Dall’accordo raggiunto ieri dalle due forze di governo, Movimento 5 Stelle e Lega, che conferma nel ddl anticorruzione il blocco della prescrizione dopo le sentenze di primo grado, posticipandolo però al gennaio 2020, quale notizia è possibile apprendere? Delle due l’una: o a breve ci troveremo sempre di più, anche formalmente (nella sostanza ci siamo già da anni) in una Repubblica giudiziaria, dove la magistratura fa il bello e il cattivo tempo, combatte gli avversari politici, fa e disfa maggioranze di governo, influenza le scelte del legislatore in materia di giustizia; oppure, è stata appena fissata la data (entro il 2019) della fine dell’esperienza di governo gialloverde (su quella del voto sarei più cauto).

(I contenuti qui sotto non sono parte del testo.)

-- ==== Sys2Proof/Machine/Sequencer.lean ====
section
/-! DEFINITION. The sequencer's step `Complete` (spec/60_exceptions.md R184) and what each event around the
block does (spec/20_memory.md R59; spec/70_reset_and_hazards.md R210, R212). -/

namespace Sys2Proof.Machine

/-- `Complete` (R184): the latched word is decoded, and its command or `IllegalCommand` completes. -/
def State.complete (s : State) : Host.Outcome State Fault Refusal :=
  match decode s.lOp with
  | .ok i => exec i s
  | .error _ => .next s.finishIllegal

/-- The sequencer's turn: `Complete` is enabled exactly when BUSY = 1 (R184); otherwise the block holds
all registers (R198). -/
def State.sequencerTurn (s : State) : Host.Outcome State Fault Refusal :=
  if s.busy then s.complete else .next s

/-- What one event does. -/
def State.handle (s : State) : Event → Host.Outcome State Fault Refusal
  | .host t => s.transfer t
  | .sequencer => s.sequencerTurn
  | .reset => .next s.resetEvent
  | .hostInReset t => .refused (.transferInReset t.addr)

/-- The next event takes effect and is used up; with nothing more to come the sequencer has its turn
(R59, R220, log entry 2). -/
def State.advance (s : State) : Host.Outcome State Fault Refusal :=
  match s.agenda with
  | [] => s.sequencerTurn
  | e :: rest => State.handle { s with agenda := rest } e

end Sys2Proof.Machine
end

Questo, forse, il calcolo di Salvini nell’accettare che la norma, aberrante e illiberale, entri in vigore ma tra un anno. C’è da augurarsi la seconda, se il giustizialismo e l’assistenzialismo – che già sapevamo avrebbero caratterizzato questo governo – dovessero superare i livelli di guardia.
Non ci riconosciamo particolari meriti per aver anticipato, già nelle ore in cui il governo gialloverde vedeva la luce, qualcosa che ci sembrava ovvio. E cioè che il populismo “declinato all’italiana è privo degli anticorpi liberali che abbiamo visto, e vediamo all’opera invece nelle spinte anti-sistema nel Regno Unito e negli Usa”, e che soprattutto nel M5S prevalgono “una concezione statalista e istinti illiberali”. Da qui i “molti rischi” che intravedevamo già allora di “una deriva assistenzialista, esiziale per la nostra economia e i conti pubblici”, e di una “stretta finale della morsa giustizialista”.

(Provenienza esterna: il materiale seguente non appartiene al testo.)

/-! ## Repeated writes (R57) -/

theorem setWord_setWord_same (r : Wide) (k : Nat) (w : Word) :
    setWord (setWord r k w) k w = setWord r k w := by
  ext i hi
  simp only [← BitVec.getLsbD_eq_getElem, getLsbD_setWord, hi, decide_true, Bool.true_and]
  split <;> rfl

theorem writeStatus_writeStatus (s : State) (w : Word) :
    (s.writeStatus w).writeStatus w = s.writeStatus w := by
  simp only [State.writeStatus, Bool.and_assoc, Bool.and_self]

/-- A second write of the word to the same register, CMD apart, changes nothing more. -/
theorem writeReg_writeReg (s : State) (w : Word) {r : Option RegName} (h : r ≠ some .cmd) :
    (s.writeReg w r).writeReg w r = s.writeReg w r := by
  rcases writeReg_cases s w r with hw | ⟨rfl, hw⟩ | ⟨hc, -⟩ | ⟨hc, -⟩ | ⟨rfl, hw⟩ | ⟨rfl, hw⟩ |
    ⟨k, rfl, hw⟩ | ⟨k, rfl, hw⟩ | ⟨k, rfl, hw⟩
  · rw [hw, hw]
  · rfl
  · exact absurd hc h
  · exact absurd hc h
  · exact writeStatus_writeStatus s w
  · rfl
  all_goals simp only [State.writeReg, setWord_setWord_same]

/-- Settles O12: 0x08 is the only aligned offset whose word is CMD. -/
theorem writesExceptCommandAreIdempotent : Obligations.WritesExceptCommandAreIdempotent := by
  unfold Obligations.WritesExceptCommandAreIdempotent
  intro s off w h4 _ hne
  exact writeReg_writeReg s w fun hc => hne (regOffset_of_regAt h4 hc)

/-! ## A running command and the host (R24, R59, R220) -/

/-- While BUSY = 1 a well-formed transfer is one step that reaches neither the running command nor what
will be reported of it. -/
theorem step_of_transfer_busy {s : State} {t : Transfer} {rest : List Event}
    (ha : s.agenda = .host t :: rest) (ht : t.wf = true) (hb : s.busy = true) :
    ∃ u, step s = .next u ∧ u.agenda = rest ∧ s.keepsReport u := by
  obtain ⟨u, hstep⟩ := step_of_wf_transfer ha ht
  refine ⟨u, hstep, by rw [step_agenda hstep, ha, List.tail_cons], ?_⟩
  rcases step_report_cases hstep with ⟨-, hm, -⟩ | ⟨⟨rest', ha'⟩, -⟩ | ⟨w, -, hidle, -⟩ | hkeep
  · simp [State.sequencerMoves, ha] at hm
  · simp [ha] at ha'
  · simp [hb] at hidle
  · exact hkeep

/-- A list of such transfers, one step each, reaches them no more than one does. -/
theorem run_transfers_busy {ts : List Transfer} {s : State} {rest : List Event}
    (hts : ∀ t ∈ ts, t.wf = true) (hb : s.busy = true) (ha : s.agenda = ts.map Event.host ++ rest) :
    ∃ u, (∀ k, Sys2Proof.core.run (ts.length + k) s = Sys2Proof.core.run k u) ∧ u.agenda = rest ∧
      s.keepsReport u := by
  induction ts generalizing s with
  | nil => exact ⟨s, fun k => by rw [List.length_nil, Nat.zero_add], ha, keepsReport_refl s⟩
  | cons t ts ih =>
    obtain ⟨ht, hts⟩ := List.forall_mem_cons.1 hts
    obtain ⟨u, hstep, hagenda, hkeep⟩ := step_of_transfer_busy ha ht hb
    obtain ⟨v, hrun, hrest, hkeep'⟩ := ih hts (hkeep.busy.trans hb) hagenda
    refine ⟨v, fun k => ?_, hrest, hkeep.trans hkeep'⟩
    rw [List.length_cons, Nat.add_right_comm, run_succ_of_next hstep, hrun]

theorem run_one_of_next {s u : State} (h : step s = .next u) : Sys2Proof.core.run 1 s = .next u := by
  rw [run_succ_of_next h, run_zero]

/-- Settles O29: the start latches the word and the operands, no transfer reaches the latches while BUSY = 1,
and the sequencer's turn reports their outcome. -/
theorem hostTransfersCannotChangeRunningCommand :
    Obligations.HostTransfersCannotChangeRunningCommand := by
  unfold Obligations.HostTransfersCannotChangeRunningCommand
  intro s w ts rest hidle hts ha
  have hstart := step_of_cmdWrite_idle ha hidle
  have hagenda : (s.eventTaken.start w).agenda = ts.map Event.host ++ .sequencer :: rest := by
    rw [step_agenda hstart, ha, List.tail_cons]
  obtain ⟨t, hrun, hrest, hkeep⟩ := run_transfers_busy hts rfl hagenda
  have hlast := step_of_completion hkeep.busy (.inr ⟨rest, hrest⟩)
  have houtcome : t.latchedOutcome = (s.started w).latchedOutcome := hkeep.latchedOutcome
  refine ⟨t.eventTaken.finish t.latchedOutcome.1 t.latchedOutcome.2, ?run, ?agenda, rfl, rfl, ?res,
    ?errcode, ?iter⟩
  case run => rw [Nat.add_succ, run_succ_of_next hstart, hrun, run_one_of_next hlast]
  case agenda => rw [step_agenda hlast, hrest, List.tail_cons]
  case res => rw [State.finish_res, houtcome]
  case errcode => rw [State.finish_errcode, houtcome]
  case iter => rw [State.finish_iter, houtcome, iterWord, Config.iterMax]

Va detto che lo stop dell’economia italiana nel terzo trimestre rispetto al precedente va di pari passo con il rallentamento registrato in tutta l’Eurozona e l’Ue a 28 (0,2 e 0,3 per cento, secondo Eurostat). La stima della Commissione Ue sulla crescita del Pil italiano nel 2019, diffusa ieri, +1,2 per cento, non è poi così lontana dal +1,5 (ottimistico) del governo e va ricordato che da almeno due decenni l’Italia è sotto la media, fa sempre un poco peggio di Francia e Germania, a causa di un declino inarrestabile della produttività che parte da molto lontano. Può aver pesato uno stand-by degli investimenti delle imprese per l’incertezza politica, ma a causarla sono molti attori, non solo il governo gialloverde, mentre gli effetti del decreto dignità ancora non si sono visti. Gli ultimi dati Istat sull’occupazione registrano un forte calo di tempo indeterminato e una prosecuzione del trend di crescita del lavoro a termine.

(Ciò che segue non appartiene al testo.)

-- ==== Sys2Proof/Machine/Ops.lean ====
section
/-! DEFINITION. The named operations that every command is built from: maps, bytes, checks, state accessors, interrupts
(R339, R434), the event log (R431 to R433) and notices (R380, R381). -/

namespace Sys2Proof.Machine

/-! ## Maps with rising keys -/

def aGet : AMap α → Nat → Option α
  | [], _ => none
  | (a, v) :: t, k => if a = k then some v else aGet t k

def aSet : AMap α → Nat → α → AMap α
  | [], k, x => [(k, x)]
  | (a, v) :: t, k, x => if k < a then (k, x) :: (a, v) :: t else if a = k then (k, x) :: t else (a, v) :: aSet t k x

def aErase (m : AMap α) (k : Nat) : AMap α := m.filter (fun e => e.1 != k)

/-- Change the value at a key that is present. -/
def aMod (m : AMap α) (k : Nat) (f : α → α) : AMap α := m.map (fun e => if e.1 = k then (e.1, f e.2) else e)

/-- Replace element `i` of a list. -/
def lMod (l : List α) (i : Nat) (f : α → α) : List α :=
  match l, i with
  | [], _ => []
  | a :: t, 0 => f a :: t
  | a :: t, i + 1 => a :: lMod t i f

def lGet (l : List α) (i : Nat) (d : α) : α := l.getD i d

/-! ## Bytes, in little-endian order (R11) -/

def leNat : List Byte → Nat
  | [] => 0
  | b :: t => b.toNat + 256 * leNat t

def toLE : Nat → Nat → List Byte
  | 0, _ => []
  | w + 1, n => BitVec.ofNat 8 n :: toLE w (n / 256)

def beNat (l : List Byte) : Nat := leNat l.reverse

def toBE (w n : Nat) : List Byte := (toLE w n).reverse

/-- The field of `w` bytes at offset `o`. -/
def fld (l : List Byte) (o w : Nat) : Nat := leNat ((l.drop o).take w)

/-- The byte at offset `o`. -/
def byteAt (l : List Byte) (o : Nat) : Nat := (l.getD o 0).toNat

/-- Exactly `n` bytes: cut or padded with zeros. -/
def padTo (n : Nat) (l : List Byte) : List Byte := l.take n ++ List.replicate (n - l.length) 0

def zeros (n : Nat) : List Byte := List.replicate n 0

def allZero (l : List Byte) : Bool := l.all (fun b => b == 0)

/-- Replace the bytes at offset `o`. -/
def putAt (l : List Byte) (o : Nat) (b : List Byte) : List Byte := l.take o ++ b ++ l.drop (o + b.length)

/-- Bit `i` of a number. -/
def bit (n i : Nat) : Bool := n / 2 ^ i % 2 = 1

/-- Bits [hi:lo]. -/
def bits (n hi lo : Nat) : Nat := n / 2 ^ lo % 2 ^ (hi + 1 - lo)

def b2n (b : Bool) : Nat := if b then 1 else 0

def M32 : Nat := 0x100000000

def M48 : Nat := 0x1000000000000

/-- A count that stops at 0xffff_ffff. -/
def inc32 (n : Nat) : Nat := min (n + 1) 0xffffffff

/-- A count that stops at a maximum. -/
def incTo (m n : Nat) : Nat := min (n + 1) m

/-- A two's-complement byte. -/
def s8 (i : Int) : Nat := (i % 256).toNat

def s32 (i : Int) : Nat := (i % 4294967296).toNat

/-- The signed value of a 32-bit word. -/
def signed32 (n : Nat) : Int := if n < 0x80000000 then n else (n : Int) - 0x100000000

/-- a lies before b in serial-number arithmetic of 32 bits (RFC 1982). -/
def serialLt (a b : Nat) : Bool := a != b && (b + M32 - a) % M32 < 0x80000000

/-! ## Checks -/

/-- One bit of CRC-32C, reflected. -/
def crcBit (c : Nat) : Nat := if c % 2 = 1 then (c / 2) ^^^ 0x82f63b78 else c / 2

def crcByte (c : Nat) (b : Byte) : Nat :=
  crcBit (crcBit (crcBit (crcBit (crcBit (crcBit (crcBit (crcBit (c ^^^ b.toNat))))))))

/-- The register after a byte string. The match makes an evaluator work the register out byte by byte. -/
def crcFold : Nat → List Byte → Nat
  | c, [] => c
  | c, b :: t => match crcByte c b with
    | 0 => crcFold 0 t
    | n + 1 => crcFold (n + 1) t

/-- CRC-32C of a byte string. -/
def crc32c (l : List Byte) : Nat := crcFold 0xffffffff l ^^^ 0xffffffff

/-! ## Accessors of the state -/

def State.now (s : State) : Nat := s.ts.count

def State.core (s : State) (n : Nat) : Core := s.cores.getD n Core.empty

def State.setCore (s : State) (n : Nat) (f : Core → Core) : State := { s with cores := lMod s.cores n f }

def State.suite (s : State) (k : Nat) : Suite := s.suites.getD k Suite.free

def State.setSuite (s : State) (k : Nat) (f : Suite → Suite) : State := { s with suites := lMod s.suites k f }

def State.func (s : State) (f : Nat) : Func := s.funcs.getD f Func.reset

def State.setFunc (s : State) (n : Nat) (f : Func → Func) : State := { s with funcs := lMod s.funcs n f }

def State.pair (s : State) (p : Nat) : Pair := s.pairs.getD p Pair.reset

def State.setPair (s : State) (p : Nat) (f : Pair → Pair) : State := { s with pairs := lMod s.pairs p f }

def State.chan (s : State) (p : Nat) : Chan := s.chans.getD p Chan.reset

def State.setChan (s : State) (p : Nat) (f : Chan → Chan) : State := { s with chans := lMod s.chans p f }

def State.cluster (s : State) (x : Nat) : Cluster := s.clusters.getD x Cluster.reset

def State.setCluster (s : State) (x : Nat) (f : Cluster → Cluster) : State := { s with clusters := lMod s.clusters x f }

def State.phy (s : State) (n : Nat) : Phys := s.phys.getD n Phys.reset

def State.setPhys (s : State) (n : Nat) (f : Phys → Phys) : State := { s with phys := lMod s.phys n f }

def State.ring? (s : State) (r : Nat) : Option Ring := aGet s.rings r

def State.setRing (s : State) (r : Nat) (f : Ring → Ring) : State := { s with rings := aMod s.rings r f }

def State.setXlt (s : State) (f : Xlt → Xlt) : State := { s with xlt := f s.xlt }

def State.setFw (s : State) (f : Fw → Fw) : State := { s with fw := f s.fw }

def State.setFab (s : State) (f : Fab → Fab) : State := { s with fab := f s.fab }

def State.setMedia (s : State) (f : Media → Media) : State := { s with media := f s.media }

def State.setHealth (s : State) (f : Health → Health) : State := { s with health := f s.health }

def State.setPower (s : State) (f : Power → Power) : State := { s with power := f s.power }

def State.setTs (s : State) (f : TimeBase → TimeBase) : State := { s with ts := f s.ts }

def State.setOut (s : State) (f : Out → Out) : State := { s with out := f s.out }

/-- One draw of a free value. -/
def State.draw (s : State) : Nat × State := (s.free, { s with free := s.free + 1 })

/-- Physical cluster of logical core n: bits [4:2] (R3). -/
def clusterOf (n : Nat) : Nat := n / 4

/-- Cores of a mask, in ascending order. -/
def coresOf (mask : Nat) : List Nat := (List.range 32).filter (bit mask)

/-- The suite, if any, that holds core n. -/
def State.suiteOf (s : State) (n : Nat) : Option Nat :=
  (List.range 32).find? (fun k => (s.suite k).st != 0 && bit (s.suite k).mask n)

/-- Power-good is high and time runs. -/
def State.on (s : State) : Bool := s.health.powered

/-- Firmware runs an image (not the boot ROM). -/
def State.fwOn (s : State) : Bool := s.on && s.fw.run.isSome

/-- The firmware dispatches nothing during a live-update pause (R387) and after a hub fault (R427). -/
def State.firmwareActs (s : State) : Bool := s.fwOn && s.fw.update != 4 && !s.health.hubFault

/-- A reseat is under way (R416). -/
def State.reseating (s : State) : Bool := s.health.reseatAt.isSome

/-- The device is ready (R415). -/
def State.ready (s : State) : Bool := s.health.phase = 4 || s.health.phase = 5

/-- Is physical cluster x enabled in the grade (R2, R3)? -/
def clusterFitted (grade x : Nat) : Bool :=
  match grade with
  | 1 => x < 8
  | 2 => x % 4 < 3 && x < 8
  | _ => x % 4 < 2 && x < 8

/-! ## Interrupts -/

/-- Does a PCIe message of function f leave now (R335, R336)? In USB and self-hosted mode there is no PCIe. -/
def State.irqOpen (s : State) (f : Nat) : Bool := s.fw.attach != 0 || (s.fw.linkUp && !(s.func f).d3)

/-- An event record of the USB port: vector, function, reserved bytes and stamp (R340). -/
def eventRecord (f v stamp : Nat) : List Byte := toLE 2 v ++ toLE 1 f ++ zeros 5 ++ toLE 8 stamp

/-- Running host cores, which act as function 0, receive its vectors as interrupt identities (R339, R342). -/
def State.hostIrq (s : State) (f v : Nat) : State :=
  s.setOut (fun o => { o with imsic := if f = 0 && s.fw.hostRun then o.imsic ++ [(Config.imsicFile v % 8, v)] else o.imsic })

/-- Raise a vector of a function: sent, or held pending (R336). In USB mode an event record carries it (R339, R340). -/
def State.irq (s : State) (f v : Nat) : State :=
  if s.irqOpen f then
    (s.hostIrq f v).setOut (fun o => { o with
      irqs := o.irqs ++ [(f, v)],
      events := if s.fw.attach = 1 then o.events ++ [eventRecord f v s.now] else o.events })
  else (s.hostIrq f v).setFunc f (fun x => { x with held := if x.held.contains v then x.held else x.held ++ [v] })

/-- A ring or queue interrupt: only vectors 2 to 511 exist (R339). -/
def State.ringIrq (s : State) (f v : Nat) : State := if 2 ≤ v ∧ v ≤ 511 then s.irq f v else s

/-- The eight host cores start (R343): in machine mode, with a0 the core's number and a1 the blob's address. -/
def State.startHost (s : State) (entry blob : Nat) : State :=
  s.setFw (fun f => { f with
    hostRun := true, hostEntry := entry, hostBlob := blob,
    hostCores := (List.range 8).map (fun n => { pc := entry, a0 := n, a1 := blob, machine := true }) })

/-- Send what a function holds pending. -/
def State.flushIrq (s : State) (f : Nat) : State :=
  if s.irqOpen f then
    { s.setOut (fun o => { o with irqs := o.irqs ++ (s.func f).held.map (fun v => (f, v)) }) with
      funcs := lMod s.funcs f (fun x => { x with held := [] }) }
  else s

/-! ## The event log -/

/-- Entries that R432 admits in one second of time base. -/
def logRate : Nat := 1000000

/-- Write an entry: the log takes it, or drops it above the rate (R432). -/
def logPut (l : EventLog) (now : Nat) (e : LogEntry) : EventLog :=
  let sec := now / 1000000000
  let used := if l.second = sec then l.inSecond else 0
  if logRate ≤ used then { l with overflow := inc32 l.overflow, second := sec, inSecond := used }
  else
    let slot := l.next % 4096
    let over1 := if (aGet l.slots slot).isSome then inc32 l.overflow else l.overflow
    { slots := aSet l.slots slot { e with stamp := now, sn := l.next }, next := (l.next + 1) % M32, overflow := over1,
      second := sec, inSecond := used + 1 }

/-- Make an event-log entry and signal it: vector 1 of function 0, and of the entry's virtual function (R434). -/
def State.logE (s : State) (code cls fn suite kind unit a b c : Nat) : State :=
  let e : LogEntry := { stamp := 0, sn := 0, code := code, class_ := cls, fn := fn, suite := suite, kind := kind,
                        unit := unit, a := a % M32, b := b % M32, c := c % M32 }
  let t : State := { s with log := logPut s.log s.now e }
  let t := t.irq 0 1
  if 1 ≤ fn ∧ fn ≤ 16 then t.irq fn 1 else t

/-! ## Notices (R380, R381) -/

/-- The function that owns a pair (R375). -/
def pairOwner (p : Nat) : Nat := if p < 16 then 0 else (p - 16) / 3 + 1

/-- The notice pair of a function (R375). -/
def noticePair (f : Nat) : Nat := if f = 0 then 0 else 16 + 3 * (f - 1)

/-- The pairs of a function. -/
def pairsOf (f : Nat) : List Nat := (List.range 64).filter (fun p => pairOwner p = f)

/-- Has any pair of the function been negotiated (R381)? -/
def State.negotiated (s : State) (f : Nat) : Bool := (pairsOf f).any (fun p => (s.pair p).major != 0)

/-- Queue a notice; a full queue of 256 drops its oldest (R380). Every notice makes a log entry (R433). -/
def State.notice (s : State) (f type suite : Nat) (body : List Byte) : State :=
  let n : Notice := { type := type, suite := suite, body := body }
  let t := s.setFunc f (fun x =>
    if 256 ≤ x.notices.length then { x with notices := x.notices.drop 1 ++ [n], lost := incTo 255 x.lost }
    else { x with notices := x.notices ++ [n] })
  t.logE type 0 f (if suite < 32 then suite else 0xff) 0 0 (fld body 0 4) (fld body 4 4) (fld body 8 4)

/-- A notice to every function whose pairs have been negotiated. -/
def State.noticeAll (s : State) (type : Nat) (body : List Byte) : State :=
  ((List.range 17).filter s.negotiated).foldl (fun t f => t.notice f type 0xffffffff body) s

/-! ## Messages -/

/-- A message of R376 with its check; the check field is 0 while it is computed. -/
def mkMessage (major minor type seq suite : Nat) (body : List Byte) : List Byte :=
  let head := toLE 1 major ++ toLE 1 minor ++ toLE 2 type ++ toLE 2 seq ++ toLE 2 body.length ++ toLE 4 suite
  head ++ toLE 4 (crc32c (head ++ zeros 4 ++ body)) ++ body

/-! ## Outcomes -/

/-- What a command answers. -/
abbrev Res := Host.Outcome State Fault Refusal

/-- The inputs that the outside holds, the PWRGOOD ball and the queue of waiting commands, are after a command as before it. -/
def State.sameInputs (s t : State) : State :=
  { t with health := { t.health with powered := s.health.powered }, pending := s.pending }

/-- A command of a powered device; with PWRGOOD low the device is held in reset and nothing changes (R445; log entry 2). -/
def whenOn (s t : State) : Res := .next (if s.on then s.sameInputs t else s)

/-- A command whose operand names a unit: of a unit that no part has (core 40, pair 64) there is no such event, and nothing changes.
DESIGN CHOICE (log entry 8). -/
def onUnit (ok : Bool) (s t : State) : Res := whenOn s (if ok then t else s)

end Sys2Proof.Machine
end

Non è il 2,4 per cento di deficit in sfida alle regole “stupide” dell’Ue a rischiare di mandarci a gambe all’aria, ma l’impostazione assistenzialista della manovra e l’assenza di misure pro crescita. Negli Stati Uniti, solo per citare i dati più recenti, a ottobre i posti di lavoro sono aumentati di 250.000 unità, la disoccupazione è al 3,7 per cento, la paga media oraria è cresciuta del 5 per cento sul mese precedente e del 3,1 su base annuale. E questo grazie alla cura Trump, che non è solo dazi ma anche deregulation e meno tasse. Mentre qui da noi si pensa ai sussidi e a chiudere la domenica. Non si può fare di tutti i sovranisti e populisti un fascio, e a noi come al solito sembrano essere toccati quelli meno capaci… Come ha scritto Marco Faraci su Atlantico non tutti gli euroscetticismi sono uguali: c’è quello basato sui principi, e poi c’è quello farsesco e piagnone…
Quanto all’aberrante e pericolosa norma sulla prescrizione, come ha ricordato l’ex magistrato Carlo Nordio (qualcuno lo sente citare dalle parti degli antifascisti?), sarebbe “un dramma non solo per gli imputati ma anche per le vittime”. Senza la “pressione morale e disciplinare” dei tempi del processo delimitati dalla prescrizione, “i magistrati se la prenderanno più comoda”. Ciò significa poter restare sotto processo a tempo indefinito, ad libitum del pm di turno. Incostituzionale, perché con “la perversione di accollare all’imputato, ancora presunto innocente, le conseguenze dell’inefficienza del sistema”, il principio costituzionale della ragionevole durata del processo, fondamento dello stato di diritto, “già oggi vulnerato di fatto, lo sarà anche di diritto”. Ancor più assurdo che la prescrizione si interrompa anche dopo una sentenza di assoluzione in primo grado, osserva Nordio, “ma come, un giudice ha stabilito che sono innocente, quindi la mia presunzione d’innocenza è raddoppiata, e io devo aspettare a vita i tempi dell’appello e della Cassazione?”. Inoltre, sarebbe dannosa per l’economia, perché allungando la durata dei processi e aumentando la sfiducia nella nostra giustizia, si allontanerebbero gli investimenti; e sarebbe infine una beffa per le vittime, perché “rinviando all’eternità la conclusione del processo, danneggerebbe proprio le parti offese, che dovrebbero aspettare la sentenza definitiva per ottenere sia il risarcimento, sia la consolazione morale”, quindi l’opposto dell’effetto auspicato.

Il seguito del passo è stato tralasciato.